* Task directions
The answer is every line of the records that holds the word "trained", copied in full.

* Extracted records

/-- The selections and trims in the order of R417: field number, reset code, fused code, whether a step is one code. -/
def State.trims (s : State) : List (Nat × Nat × Nat × Bool) :=
  let sel := Config.selectionFields.map fun f => (0, (s.fuseField 6 f.1 f.2).getD 0, false)
  let trim := Config.trimFields.map fun f => (2 ^ (f.2 - 1), (s.fuseField 16 f.1 f.2).getD (2 ^ (f.2 - 1)), true)
  (sel ++ trim).zipIdx.map fun x => (x.2, x.1.1, x.1.2.1, x.1.2.2)

/-- The code that field k holds. -/
def State.appliedCode (s : State) (k reset : Nat) : Nat := Tab.get reset k s.fuse.applied

/-- Steps that lead every field from its applied code to its fused one (R417). -/
def State.trimSteps (s : State) : Nat :=
  s.trims.foldl (fun a t =>
    let c := s.appliedCode t.1 t.2.1
    a + if t.2.2.2 then max c t.2.2.1 - min c t.2.2.1 else b2n (c != t.2.2.1)) 0

/-- Field k takes a code. -/
def applyCode (k reset code : Nat) (s : State) : State :=
  { s with fuse.applied := Tab.put reset k code s.fuse.applied }

/-- TRIM_STEP in phase TRIMS: the first field that does not hold its fused value moves one step (R417). -/
def trimStep (s : State) : State :=
  if s.glob.phase ≠ 2 then s
  else
    match s.trims.find? fun t => s.appliedCode t.1 t.2.1 != t.2.2.1 with
    | none => s
    | some (k, reset, fused, codes) =>
      let c := s.appliedCode k reset
      let next := if !codes then fused else if c < fused then c + 1 else c - 1
      { applyCode k reset next s with fuse.steps := (s.fuse.steps + 1) % 4096 }

/-- FUSE_RELOAD, accepted: the words are read again (R418). -/
def fuseReload (s : State) : State := startLong 4 { s with fuse.reloading := true }

/-- FUSE_RELOAD_END: with the words read, every applied value steps back to its fused one; an uncorrectable word ends
the reload with MEDIA, after FUSE_UE (R418). -/
def fuseReloadEnd (reads : List (Nat × Nat)) (s : State) : State :=
  if !s.fuse.reloading then s
  else
    let s := loadFuseFields (takeFuses reads { s with fuse.reloading := false })
    let s := { s with fuse.steps := s.trimSteps % 4096 }
    let s := forEach s.trims (fun t st => applyCode t.1 t.2.1 t.2.2.1 st) s
    if s.fuse.ue then endLong 7 (detect 5 0 s) else endLong 0 s

/-! ### The hold capacitor (R364, R366) -/

/-- A measurement's result: CAP_UF from the fall, the energies, and the worst-case save (R364, R366). -/
def capResult (vhold fall : Nat) (s : State) : State :=
  let cap := if fall = 0 then Config.freeValue s.free % 65536 else 20000 / fall
  let s : State := { s with nvs.capUf := cap, nvs.vhold := vhold, nvs.measuring := false, nvs.lastMeasure := s.time.count }
  let s := maceSample (worstSavePages s) (if fall = 0 then s.tickFree else s)
  let s := s.emit (.holdSwitch true false)
  if energyAt cap vhold < energyNeed (worstSavePages s) then detectNote 4 3 s else s

/-- CAP_MEASURE: the charge switch opens and 20 mA are drawn, in Run and Trim, unless a write or save runs
(DEDUCED, log 85). -/
def capMeasure (s : State) : State :=
  let writes := match s.nvs.current with
    | none | some (.regRead ..) | some (.ringRead ..) => false
    | _ => true
  if s.nvs.measuring || writes || !(s.power.state == .run || s.power.state == .trim) then s
  else { s with nvs.measuring := true }.emit (.holdSwitch false true)

/-- CAP_MEASURE_END: after 1 ms, with VHOLD and its fall in mV. -/
def capMeasureEnd (vhold fall : Nat) (s : State) : State := if s.nvs.measuring then capResult vhold fall s else s

/-- LOG_APPEND_RETRY: 100 ms after the Mace check refused an internal append (R365). -/
def logAppendRetry (s : State) : State := nvsGo { s with nvs.retry := false }

/-- NVS_SAVE_END: a save ends, the host's or the power-down's (R374, R376). -/
def nvsSaveEnd (s : State) : State := if s.nvs.current = some .powerSave then powerSaveEnd s else nvsHostSaveEnd s

/-! ### The start-up phases (R410 to R414) -/

/-- Phase STORE ends: the scan, TIME, and the capacitor (R349, R364, R375). -/
def storePhase (vhold fall : Nat) (s : State) : State :=
  let s := storeScan s
  let s := { s with time.count := if s.nvs.saveValid then s.nvs.lastTime else 0, time.running := true, nvs.scanned := true }
  let s := if s.nvs.saveValid then detectNote 2 1 s else s
  nvsGo (capResult vhold fall s)

/-- The lanes in service of a port whose retired lanes are known (R252, R270). -/
def servedLanes (retired : Nat) : Nat :=
  let data := (List.range 2).foldl (fun a l => if bit retired l then a else a + 2 ^ l) 0
  if data ≠ 3 && !bit retired 2 then data + 4 else data

/-- The spare map's words of span i apply; an entry that names no unit is ignored (R402, R413). -/
def applySpanMap (i w pipes : Nat) (s : State) : State :=
  let s := forEach (List.range 9) (fun j st =>
    if bit w (4 + j) then st.modEngine (9 * i + j) fun g => { g with failed := true } else st) s
  s.modSpan i fun x => { x with
    spareFor := if fld w 3 0 < 8 then fld w 3 0 else 0xF
    pipeFailed := fld w 20 16
    slots := (List.range 4).map fun j => if fld pipes (3 * j + 2) (3 * j) = 4 then 4 else j }

/-- Phase SPARES: pages 20 and 21 of the store's log apply (R402, R410). -/
def sparesPhase (s : State) : State :=
  let s0 := s
  let s := if s0.pageLe 2 20 0 4 ≠ 1 then s
    else
      let s := forEach (List.range 8) (fun i st =>
        applySpanMap i (s0.pageLe 2 20 (4 + 4 * i) 4) (s0.pageLe 2 20 (0x24 + 4 * i) 4) st) s
      let s := forEach (List.range 32) (fun p st =>
        let r := s0.pageLe 2 20 (0x44 + 4 * p) 4 % 8
        st.modPort p fun q => { q with retired := r, inService := servedLanes r }) s
      forEach (List.range 16) (fun m st =>
        st.setChannel m { st.channel m with repaired := fld (s0.pageLe 2 20 (0xC4 + 4 * m) 4) 15 8 }) s
  forEach (List.range 8) (fun i st => st.modSpan i fun x => { x with
    sramRepairs := (List.range 64).filterMap fun k =>
      let w := s0.pageLe 2 21 (0x100 * i + 4 * k) 4
      if bit w 31 then some (fld w 19 16, fld w 15 0) else none }) s

/-- A post-package repair that was left pending is made and recorded (R401, R419). -/
def makeRepair (m : Nat) (r : Nat × Nat) (s : State) : State :=
  let c := s.channel m
  let s := s.setChannel m { c with repaired := c.repaired + 1, repairs := c.repairs.erase r }
  engaged 13 1 6 r.2 (at_ m 28 + r.1) (Config.freeValue s.free % 2 ^ 32) (sourceIndex (channelUnit m) 0) 20 s.tickFree

/-- Phase MEMORY: capacity, remaps, repairs, and the channels that did not train (R413, R419). -/
def memoryPhase (fitted ok : Nat) (s : State) : State :=
  let s := { s with memc.fittedGiB := [16, 32, 64].getD fitted 0, memc.channelsOk := ok, memc.trained := true }
  let s0 := s
  let s := forEach (List.range 16) (fun m st => st.setChannel m { st.channel m with
    remaps := (List.range 64).filterMap fun k =>
      let w := s0.pageLe 2 (22 + m / 8) (0x100 * (m % 8) + 4 * k) 4
      if bit w 31 then some (fld w 23 0) else none }) s
  let s := forEach (List.range 16) (fun m st => forEach (s0.channel m).repairs (fun r st => makeRepair m r st) st) s
  let n := (List.range 16).foldl (fun a m => a + (s0.channel m).repairs.length) 0
  forEach ((List.range 16).filter fun m => !bit ok m) channelLost { s with memc.repairsDone := satU n 8 }

/-- Phase ENGINES: engines start, the self-test's failures engage spares with cause 4, and start-up is complete: ALIVE
starts unless Clove or FATAL is on (R414, R421). -/
def enginesPhase (fails : List TestFail) (s : State) : State :=
  let s := forEach fails (applyTestFail 4) (startEngines s)
  let s := { s with glob.phase := 8, glob.ready := true }
  if s.faultg.clove || s.faultg.fatal then s else { s with faultg.alive := true }.emit (.alive true)

/-- The regulator's voltage at the release of power-on reset, 750 to 850 mV (R433) (DESIGN CHOICE, log 26). -/
def bootMv (s : State) : Nat := 750 + Config.freeValue s.free % 101

/-- Phase VOLTAGE begins: the ramp from the boot voltage to RUN_MV (R339, R410). -/
def voltagePhase (s : State) : State :=
  let s := { s with glob.phase := 3, fuse.trimsDone := true, power.confirmedMv := bootMv s }.tickFree
  ramp (if s.fuse.runMv = 0 then s.power.confirmedMv else s.fuse.runMv) s

/-- STARTUP_PHASE: the phase that runs ends with what it brought (R410, R413). -/
def startupPhase (e : PhaseEnd) (s : State) : State :=
  match e with
  | .fuses reads =>
    if s.glob.phase ≠ 1 then s
    else
      let s : State := { loadFuseFields (takeFuses reads s) with glob.phase := 2 }
      if s.fuse.ue then detect 5 0 s else s
  | .trims => if s.glob.phase = 2 && s.trimSteps == 0 then voltagePhase s else s
  | .voltage =>
    if s.glob.phase = 3 && s.power.avsStep.isNone && decide (s.fuse.runMv ≤ s.power.confirmedMv) then
      { s with glob.phase := 4 }
    else s
  | .store vhold fall =>
    if s.glob.phase ≠ 4 || s.nvs.scanned then s
    else if s.faultg.fatal then storePhase vhold fall s
    else storePhase vhold fall { s with glob.phase := 5 }
  | .spares => if s.glob.phase = 5 then sparesPhase { s with glob.phase := 6 } else s
  | .memory fitted ok => if s.glob.phase = 6 then memoryPhase fitted ok { s with glob.phase := 7 } else s
  | .engines fails => if s.glob.phase = 7 then enginesPhase fails s else s

/-- VOLTAGE_RAISE_RETRY: 10 ms after RAISE_FAIL in phase VOLTAGE, the raise is tried again (R413). -/
def voltageRaiseRetry (s : State) : State :=
  if s.glob.phase = 3 && s.power.avsStep.isNone && decide (s.power.confirmedMv < s.fuse.runMv) then ramp s.fuse.runMv s
  else s

/-! ### The memory initialise (R420) -/

/-- MEMORY_INITIALISE, accepted. -/
def memoryInitialise (s : State) : State := startLong 5 { s with memc.initialising := true }

/-- MEMORY_INITIALISE_END: every byte is 0, and what described the memory is no longer valid; MEDIA where a channel is
lost. -/
def memoryInitialiseEnd (s : State) : State :=
  if !s.memc.initialising then s
  else
    let s : State := { s with
      memc.initialising := false, age.mapReady := false, age.seeded := false, bist.stateReady := false
      bist.tablesValid := false, geom.valid := false }
    if s.memLost then endLong 7 s else endLong 0 { s with mem := [], memc.initDone := true }

/-! ### Other events -/

/-- SYSCLK_LOSS outside Keep and Off: handled as a falling edge of PWRFAIL_N (R435) (DEDUCED, log 84). -/
def sysclkLoss (s : State) : State := if s.power.state = .keep then s else powerFail s.nvs.vhold s

/-- The device identification register: REVISION [3:0], 0x1610, the manufacturer code of the BSDL file, and 1 (R445). -/
def State.idcode (s : State) : Nat := at_ (fld s.fuse.rev 3 0) 28 + at_ 0x1610 12 + at_ (Config.manufacturer % 2048) 1 + 1

/-- JTAG_INSTRUCTION: the instruction takes its place; IDCODE lays the identification register on TDO; EXTEST, CLAMP and HIGHZ
are a Fatal detection of AON_UE (R386, R445). -/
def jtagInstruction (i : JtagInstr) (s : State) : State :=
  let s : State := { s with glob.jtag := i }
  match i with
  | .bypass | .samplePreload => s
  | .idcode => s.emit (.idcode s.idcode)
  | .extest | .clamp | .highz => detect 6 0 s

/-- ENGINE_WATCHDOG: a running engine has missed its heartbeat for 4 µs (R386, R393). -/
def engineWatchdog (e : Nat) (s : State) : State := if (s.engine e).running then engineFail e 1 s else s

/-- MEMORY_SCRUB of a row: class-4 traffic, and what the check of the row found (R31, R397); its requests stand in the
host interface's group (DESIGN CHOICE, log 92). -/
def memoryScrub (m row : Nat) (c : Check) (s : State) : State :=
  if !s.memc.trained || s.power.selfRefresh || s.power.coreOff || (s.channel m).lost then s
  else
    let s := memRequest m 4 8 16 s
    match c with
    | .dramCe _ _ => dramCe m row s
    | .dramUe _ _ => dramUe m row s
    | _ => s

/-- The codec context of the spare pipe takes the settings of the replaced one (R394). -/
def copyCodec (i sp : Nat) (s : State) : State :=
  let s := s.wr (.codecDeg sp) (s.rd (.codecDeg i))
  let s := (s.wr (.codecCtl sp) (s.rd (.codecCtl i))).wr (.codecGov sp) (s.rd (.codecGov i))
  let c := s.codec i
  s.modCodec sp fun d => { d with ctl := c.ctl, gov := c.gov, deg := c.deg, skip := c.skip }

/-- What the spare takes over of the open frame from the context it replaces: its abandonment and its share of S (R247). -/
def takeCodec (i new : Nat) (s : State) : State :=
  let c := s.codec i
  s.modCodec new fun d => { d.newFrame with
    laid := frameBits c (s.pipe i).frame, raw := c.raw, nCoded := c.nCoded, nRaw := c.nRaw, abandoned := c.abandoned }

/-- What the spare takes over of the pipe it replaces: the tables as last loaded (R146) (DEDUCED, log 100), the values of the
open window (R125, R319), and the alert. -/
def takePipe (i new : Nat) (s : State) : State :=
  let old := s.pipe i
  s.modPipe new fun q => { q with
    load := old.load, reload := old.reload, work := old.work, layers := old.layers, frame := old.frame, period := old.period
    n := old.n, waiting := old.waiting, alert := old.alert, opened := old.opened, yielded := old.yielded, todo := [], col := 0
    dirty := true, sentWhole := false }

/-- PIPE_TAKEOVER_END of a span: the spare pipe has loaded its tables and serves the port from the next window; a sweep
starts again in it from its first row (R394, R398, R403). -/
def pipeTakeoverEnd (sp : Nat) (s : State) : State :=
  match (s.span sp).pipeTakeover with
  | none => s
  | some p =>
    let i := s.pipeOf p
    let new := 32 + sp
    let cause := (s.span sp).pipeCause
    let s := s.modSpan sp fun x => { x with pipeTakeover := none }
    if bit (s.span sp).pipeFailed 4 then detectLasting (spanUnit sp) 6 s
    else
      let sweep := (s.pipe i).sweep
      let s := takePipe i new (takeCodec i new (copyCodec i new s))
      let s := s.modSpan sp fun x => { x with slots := x.slots.set (p % 4) 4 }
      let s := s.modPipe i fun q => { q with waiting := none, sweep := none, todo := [] }
      let s := { s with alert.await := s.alert.await.filter (· != i) }
      let s := match sweep with
        | some region => sweepAgain new p region s
        | none => s
      engaged (0x1000 + sp) 1 2 cause i new (sourceIndex (spanUnit sp) 5) 20 s
        |> spareEvent (0x1000 + sp) 3 [2 + at_ cause 8, i, new]
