/-! ### Commands that are one start bit -/

/-- The writes that start a timed operation set its running bit and nothing else: BIST_INIT, BIST_CHECK (R180, R207),
BIST_DISCARD (R206), GEOM_CHECK (R23), AGE_CLEAR (R152), FUSE_RELOAD (R418) and MEMORY_INITIALISE (R420), the last two with
GLOBAL_BUSY and their OP (R53). -/
def Obligations.StartBits : Prop :=
  ∀ s : State, s.Open →
    (s.bist.initialising = false → s.bist.checking = false → s.bist.recovering = false →
      (∀ k, k < 64 → (s.drive k).pass = none) →
      exec .bistInit s = .next { s.wr .bistCtl 0 with bist := { s.bist with initialising := true } } ∧
      exec .bistCheck s =
        .next { s.wr .bistCtl 0 with bist := { s.bist with checking := true, tablesValid := false } }) ∧
    (s.bist.initialising = false → s.bist.checking = false → s.bist.recovering = false → s.recordHeld = true →
      exec .bistDiscard s =
        .next { s.wr .bistCtl (s.rd .bistCtl % 2) with bist := { s.bist with recUpdates := [], recPasses := [] } }) ∧
    (s.scan.state = .stopped → s.geom.busy = false →
      exec .geomCheck s = .next { s with geom := { s.geom with busy := true, valid := false, versions := [s.mem] } }) ∧
    (s.scan.state = .stopped → s.age.clearing = false → s.b .ageCtl 0 = false → s.geom.valid = true →
      60 ≤ s.f .ageCtl 26 16 → s.f .ageCtl 26 16 ≤ 1920 →
      ∃ t, exec .ageClear s = .next t ∧ t = { s with regs := t.regs, age := { s.age with clearing := true } } ∧
        (∀ q : Reg, q.addr ≠ Reg.ageCtl.addr → t.rd q = s.rd q) ∧ t.b .ageCtl 0 = false ∧ t.b .ageCtl 1 = s.b .ageCtl 1) ∧
    (s.scan.state = .stopped → (∀ p, p < 32 → (s.port p).state = 0) →
      exec .fuseReload s =
        .next { s with fuse := { s.fuse with reloading := true }, glob := { s.glob with busy := true, op := 4 } }) ∧
    (s.memcInitBarred = false → s.memc.initialising = false → s.geom.busy = false →
      exec .memoryInitialise s =
        .next { s with memc := { s.memc with initialising := true }, glob := { s.glob with busy := true, op := 5 } })

/-! ### Rings -/

/-- A doorbell of an enabled ring with an index the ring can take moves its tail (R65, R66): a class-0 tail is known at once,
with the time it came (R69, R324), one of class 1 to 3 goes through its engine's queue (R69), a completion or event ring's
consumer index moves and it is armed again unless entries are left (R100); a submission doorbell counts as activity (R331). -/
def Obligations.DoorbellMovesTail : Prop :=
  ∀ (n : Fin 8192) (v : Nat) (s : State), s.Open → (s.power.state = .run ∨ s.power.state = .trim) → v < 2 ^ 32 →
    s.ringOn n = true → doorbellBad n v s = false →
    (s.ringKind n = 0 → s.ringClass n = 0 →
      ∃ t, exec (.doorbell n v) s = .next t ∧
        t.ring n = { s.ring n with sw := fld v 15 0, seen := fld v 15 0,
                                   rung := (s.ring n).rung ++ [(fld v 15 0, s.time.count)] } ∧
        (∀ m, m ≠ n.val → t.ring m = s.ring m) ∧
        t = { s with rings := t.rings, power := { s.power with activity := true } }) ∧
    (s.ringKind n = 0 → s.ringClass n ≠ 0 →
      exec (.doorbell n v) s = .next { (s.modRing n (fun r => { r with sw := fld v 15 0 })).modEngine (s.ringEngine n)
        (fun g => { g with bells := g.bells ++ [n.val] }) with power := { s.power with activity := true } }) ∧
    (s.ringKind n ≠ 0 → (s.ring n).waiting = [] → (s.ring n).lost = 0 →
      (∀ m, s.ringKind m = 0 → s.ringCq m = n → (s.ring m).stopping = false) →
      ∃ t, exec (.doorbell n v) s = .next t ∧ (t.ring n).sw = fld v 15 0 ∧ Reports s t ∧
        ((s.ring n).hw = fld v 15 0 → (t.ring n).armed = true ∧ t.out = s.out)) ∧
    (s.ringKind n ≠ 0 → ∃ t, exec (.doorbell n v) s = .next t ∧ Reports s t)

/-- RING_ENABLE of a ring that R63 does not refuse starts it afresh: indices 0, phase 1, armed; no other context and no other
register but its RING_CTL changes. -/
def Obligations.RingEnableStartsAfresh : Prop :=
  ∀ (n : Fin 8192) (v : Nat) (s : State), s.Open → v < 2 ^ 32 → s.ringOn n = false → (s.ring n).stopping = false →
    ringCtlState n (withBit v 0 true) s = false →
    ∃ t, exec (.ringEnable n v) s = .next t ∧ t = { s with regs := t.regs, rings := t.rings } ∧ t.ringOn n = true ∧
      t.ring n = { phase := true, armed := true } ∧ (∀ m, m ≠ n.val → t.ring m = s.ring m) ∧
      (∀ q : Reg, q.addr ≠ (Reg.ringCtl n).addr → t.rd q = s.rd q)
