/-! ### State.modSpan -/

@[simp] theorem State.modSpan_pending (i : Nat) (g : Span → Span) : (State.modSpan i g s).pending = s.pending := rfl
@[simp] theorem State.modSpan_out (i : Nat) (g : Span → Span) : (State.modSpan i g s).out = s.out := rfl
@[simp] theorem State.modSpan_free (i : Nat) (g : Span → Span) : (State.modSpan i g s).free = s.free := rfl
@[simp] theorem State.modSpan_regs (i : Nat) (g : Span → Span) : (State.modSpan i g s).regs = s.regs := rfl
@[simp] theorem State.modSpan_work (i : Nat) (g : Span → Span) : (State.modSpan i g s).work = s.work := rfl
@[simp] theorem State.modSpan_hold (i : Nat) (g : Span → Span) : (State.modSpan i g s).hold = s.hold := rfl
@[simp] theorem State.modSpan_mem (i : Nat) (g : Span → Span) : (State.modSpan i g s).mem = s.mem := rfl
@[simp] theorem State.modSpan_memLost (i : Nat) (g : Span → Span) : (State.modSpan i g s).memLost = s.memLost := rfl
@[simp] theorem State.modSpan_noRecords (i : Nat) (g : Span → Span) : (State.modSpan i g s).noRecords = s.noRecords := rfl
@[simp] theorem State.modSpan_glob (i : Nat) (g : Span → Span) : (State.modSpan i g s).glob = s.glob := rfl
@[simp] theorem State.modSpan_host (i : Nat) (g : Span → Span) : (State.modSpan i g s).host = s.host := rfl
@[simp] theorem State.modSpan_time (i : Nat) (g : Span → Span) : (State.modSpan i g s).time = s.time := rfl
@[simp] theorem State.modSpan_faultg (i : Nat) (g : Span → Span) : (State.modSpan i g s).faultg = s.faultg := rfl
@[simp] theorem State.modSpan_faults (i : Nat) (g : Span → Span) : (State.modSpan i g s).faults = s.faults := rfl
@[simp] theorem State.modSpan_evSeq (i : Nat) (g : Span → Span) : (State.modSpan i g s).evSeq = s.evSeq := rfl
@[simp] theorem State.modSpan_rings (i : Nat) (g : Span → Span) : (State.modSpan i g s).rings = s.rings := rfl
@[simp] theorem State.modSpan_jobs (i : Nat) (g : Span → Span) : (State.modSpan i g s).jobs = s.jobs := rfl
@[simp] theorem State.modSpan_engines (i : Nat) (g : Span → Span) : (State.modSpan i g s).engines = s.engines := rfl
@[simp] theorem State.modSpan_nvs (i : Nat) (g : Span → Span) : (State.modSpan i g s).nvs = s.nvs := rfl
@[simp] theorem State.modSpan_power (i : Nat) (g : Span → Span) : (State.modSpan i g s).power = s.power := rfl
@[simp] theorem State.modSpan_geom (i : Nat) (g : Span → Span) : (State.modSpan i g s).geom = s.geom := rfl
@[simp] theorem State.modSpan_scan (i : Nat) (g : Span → Span) : (State.modSpan i g s).scan = s.scan := rfl
@[simp] theorem State.modSpan_layers (i : Nat) (g : Span → Span) : (State.modSpan i g s).layers = s.layers := rfl
@[simp] theorem State.modSpan_pipes (i : Nat) (g : Span → Span) : (State.modSpan i g s).pipes = s.pipes := rfl
@[simp] theorem State.modSpan_emitter (i : Nat) (g : Span → Span) : (State.modSpan i g s).emitter = s.emitter := rfl
@[simp] theorem State.modSpan_fuse (i : Nat) (g : Span → Span) : (State.modSpan i g s).fuse = s.fuse := rfl
@[simp] theorem State.modSpan_memc (i : Nat) (g : Span → Span) : (State.modSpan i g s).memc = s.memc := rfl
@[simp] theorem State.modSpan_ports (i : Nat) (g : Span → Span) : (State.modSpan i g s).ports = s.ports := rfl
@[simp] theorem State.modSpan_hops (i : Nat) (g : Span → Span) : (State.modSpan i g s).hops = s.hops := rfl
@[simp] theorem State.modSpan_codecs (i : Nat) (g : Span → Span) : (State.modSpan i g s).codecs = s.codecs := rfl
@[simp] theorem State.modSpan_age (i : Nat) (g : Span → Span) : (State.modSpan i g s).age = s.age := rfl
@[simp] theorem State.modSpan_bist (i : Nat) (g : Span → Span) : (State.modSpan i g s).bist = s.bist := rfl
@[simp] theorem State.modSpan_res (i : Nat) (g : Span → Span) : (State.modSpan i g s).res = s.res := rfl
@[simp] theorem State.modSpan_alert (i : Nat) (g : Span → Span) : (State.modSpan i g s).alert = s.alert := rfl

* Problem solution
  let s := { s with memc.fittedGiB := [16, 32, 64].getD fitted 0, memc.channelsOk := ok, memc.trained := true }
  if !s.memc.trained || s.power.selfRefresh || s.power.coreOff || (s.channel m).lost then s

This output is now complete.